The next step allows the user to supply an optional file remapping the gene identifiers obtained from the association data source to user supplied identifiers. This may be necessary if the association data uses a different type of gene identifier to those present in the experimental results. One common use would be to map from probe IDs supplied in an array annotation file to gene IDs. The program can be set to either leave identifiers missing from the translation file unmapped, or to repress them. The former is useful if the user wishes to remap only a subset of gene identifiers, useful in those cases where the annotation data source is inconsistent in its identifier use. The latter can be useful when trying to extract gene sets for a single species from an Affymetrix annotation spreadsheet that contains more than one species.
Finally GO2MSIG remaps synonymous GO terms to the term preferred by the version of the GO hierarchy being used. Obsolete terms in the associations are ignored. Informational warnings are issued when synonymous or obsolete terms are encountered, and also when GO terms in the gene association data source are not represented in the GO term data source at all (possible if the term data source is older than the association data source).

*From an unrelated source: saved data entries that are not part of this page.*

theorem managementMap : Claims.ManagementMap := by
  unfold Claims.ManagementMap
  intro fixed writes bytes low high
  refine ⟨fun s v hv hb => ?_, fun s v off hfix hlog hoff => ?_, fun s v hopen => ⟨?_, ?_, fun i hi => ⟨?_, ?_⟩⟩,
    fun s v c hc => ?_, fun s v => ⟨?_, ?_, ?_, ?_⟩, fun s v hv hbusy hreview htrip => ?_, fun s v hv => ⟨?_, ?_⟩,
    fun s v hv => ⟨?_, ?_⟩, fun s v => ⟨?_, ?_, ?_, ?_, ?_, ?_, ?_, ?_, ?_, ?_, fun i hi => ?_⟩,
    fun s v off hoff => exec_registerWrite_eq (registerWrite_unlisted s v hoff),
    fun s port up hport => ?_, fun s port up hport => ?_⟩
  · exact exec_registerWrite_eq ((registerWrite_bootctl s v).trans (if_pos (by simp [hb, odd_iff_getLsbD, hv])))
  · refine exec_registerWrite_eq ?_
    rcases hoff with hoff | ⟨hlo, hhi, hal⟩
    · simp only [List.mem_cons, List.not_mem_nil, or_false] at hoff
      rcases hoff with rfl | rfl | rfl
      · refine (registerWrite_bootctl s v).trans ((if_neg ?_).trans (bootWrite_fixed hfix hlog _ _ _))
        rcases hfix with hb | hb <;> simp [hb]
      · exact (registerWrite_modnum s v).trans (bootWrite_fixed hfix hlog _ _ _)
      · exact (registerWrite_tiermode s v).trans (bootWrite_fixed hfix hlog _ _ _)
    · by_cases hlt : off < 0x0140
      · exact (registerWrite_route0 s v hlo hlt hal).trans (bootWrite_fixed hfix hlog _ _ _)
      · exact (registerWrite_route1 s v (by omega) hhi hal).trans (bootWrite_fixed hfix hlog _ _ _)
  · exact exec_registerWrite_of ((registerWrite_modnum s v).trans (bootWrite_open hopen _ _ _))
  · exact exec_registerWrite_of ((registerWrite_tiermode s v).trans (bootWrite_open hopen _ _ _))
  · refine exec_registerWrite_eq ((registerWrite_route0 s v (off := 0x0100 + 4 * i) (by omega) (by omega) (by omega)).trans ?_)
    rw [bootWrite_open hopen, Nat.add_sub_cancel_left]
    rfl
  · refine exec_registerWrite_eq ((registerWrite_route1 s v (off := 0x0140 + 4 * i) (by omega) (by omega) (by omega)).trans ?_)
    rw [bootWrite_open hopen, Nat.add_sub_cancel_left]
    rfl
  · exact exec_opcmd hc
  · exact exec_opcmd
  · exact exec_opcmd
  · exact exec_opcmd
  · exact exec_opcmd
  · exact (exec_opcmd rfl).trans (congrArg Host.Outcome.next (opCommand_unlisted hv hbusy hreview htrip))
  · exact exec_registerWrite_eq ((registerWrite_mreview s v).trans (if_pos ((odd_iff_getLsbD v).mpr hv)))
  · exact exec_registerWrite_eq ((registerWrite_attcmd s v).trans (if_pos ((odd_iff_getLsbD v).mpr hv)))
  · exact exec_registerWrite_of ((registerWrite_mreview s v).trans (if_neg (by rw [odd_iff_getLsbD, hv]; decide)))
  · exact exec_registerWrite_of ((registerWrite_attcmd s v).trans (if_neg (by rw [odd_iff_getLsbD, hv]; decide)))
  · refine exec_registerWrite_eq ((registerWrite_keyret s v).trans (congrArg s.retireKey ?_))
    exact (BitVec.toNat_setWidth 10 v).symm
  · exact exec_registerWrite_eq (registerWrite_invpages s v)
  · exact exec_registerWrite_of (registerWrite_invctx s v)
  · exact exec_registerWrite_of (registerWrite_invva s v)
  · exact exec_registerWrite_of (registerWrite_invvah s v)
  · exact exec_registerWrite_of (registerWrite_invdone s v)
  · exact exec_registerWrite_of (registerWrite_elog_low s v)
  · exact exec_registerWrite_of (registerWrite_elog_high s v)
  · exact exec_registerWrite_of (registerWrite_attbuf_low s v)
  · exact exec_registerWrite_of (registerWrite_attbuf_high s v)
  · refine exec_registerWrite_eq ((registerWrite_nonce s v (off := 0x0500 + 4 * i) (by omega) (by omega) (by omega)).trans ?_)
    rw [Nat.add_sub_cancel_left]
    rfl
  · exact congrArg Host.Outcome.next (if_neg (by omega))
  · exact ⟨_, congrArg Host.Outcome.next (if_pos hport), fabricLinkChange_links port up s.dev.links⟩

/-- Settles O50, by where the parts of a report stand, and by an equation for each register of the map. -/
theorem managementAndAttestation : Obligations.ManagementAndAttestation := ⟨attestation, managementMap⟩

end Sys2Proof.Machine
end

Annotation of genes with higher level term associations
The annotation of genes with higher level term associations is performed by recursively propagating gene associations explicitly defined in the association database up the DAG towards the root. During this process the shortest path connecting each term to the root is recorded for later output.
Size filtering, duplicate removal and output
The first step after propagation is filtering the collection of sets by user selectable maximum and minimum size cut-offs. The minimum cut-off prevents the output of many very small gene sets that would never achieve statistical significance. The maximum cut-off removes GO terms that are so general that the results would be meaningless.
Gene set collections built from GO will likely contain multiple GO terms with identical gene associations. Since such duplicate gene sets can affect the accuracy of the key GSEA false discovery rate statistic, the next step is to collapse these down to a single set. The original MSigDB gene set collections eliminate identical terms leaving one representative. Elimination of identical terms without record can make inference harder. If, for example, a parent term ‘muscle system process’ has the same gene associations as its eliminated child term ‘muscle contraction’, then during analysis the user looking at the GO hierarchy will likely want to know whether the significant change identified for ‘muscle system process’ is a result of ‘muscle contraction’, or other child terms such as ‘muscle hypertrophy’. This is hard to do if the fact that the child term existed and is identical to the parent term is not recorded. GO2MSIG also records each unique gene set (by gene content) only once. However the description field in the output file will contain a list of all GO terms with that identical set of gene associations. The URL link field (which can only reference one term) contains a link to whichever of the GO terms has the shortest distance between it and the root term - in other words the most general of the terms associated with that gene set.
During analysis of the results from a GO based gene set analysis the experimenter is likely to want to home in on the more specific terms that show statistically significant changes. In this implementation a rough guide to specificity is provided by appending the distance of each term from the root (calculated during the propagation stage) to the end of the term description during the final output. This is analogous to the concept of ‘levels’ used by the functional enrichment analysis application FatiGO [1].
Finally the set is output in either .gmt or .gmx format, one being essentially the transpose of the other.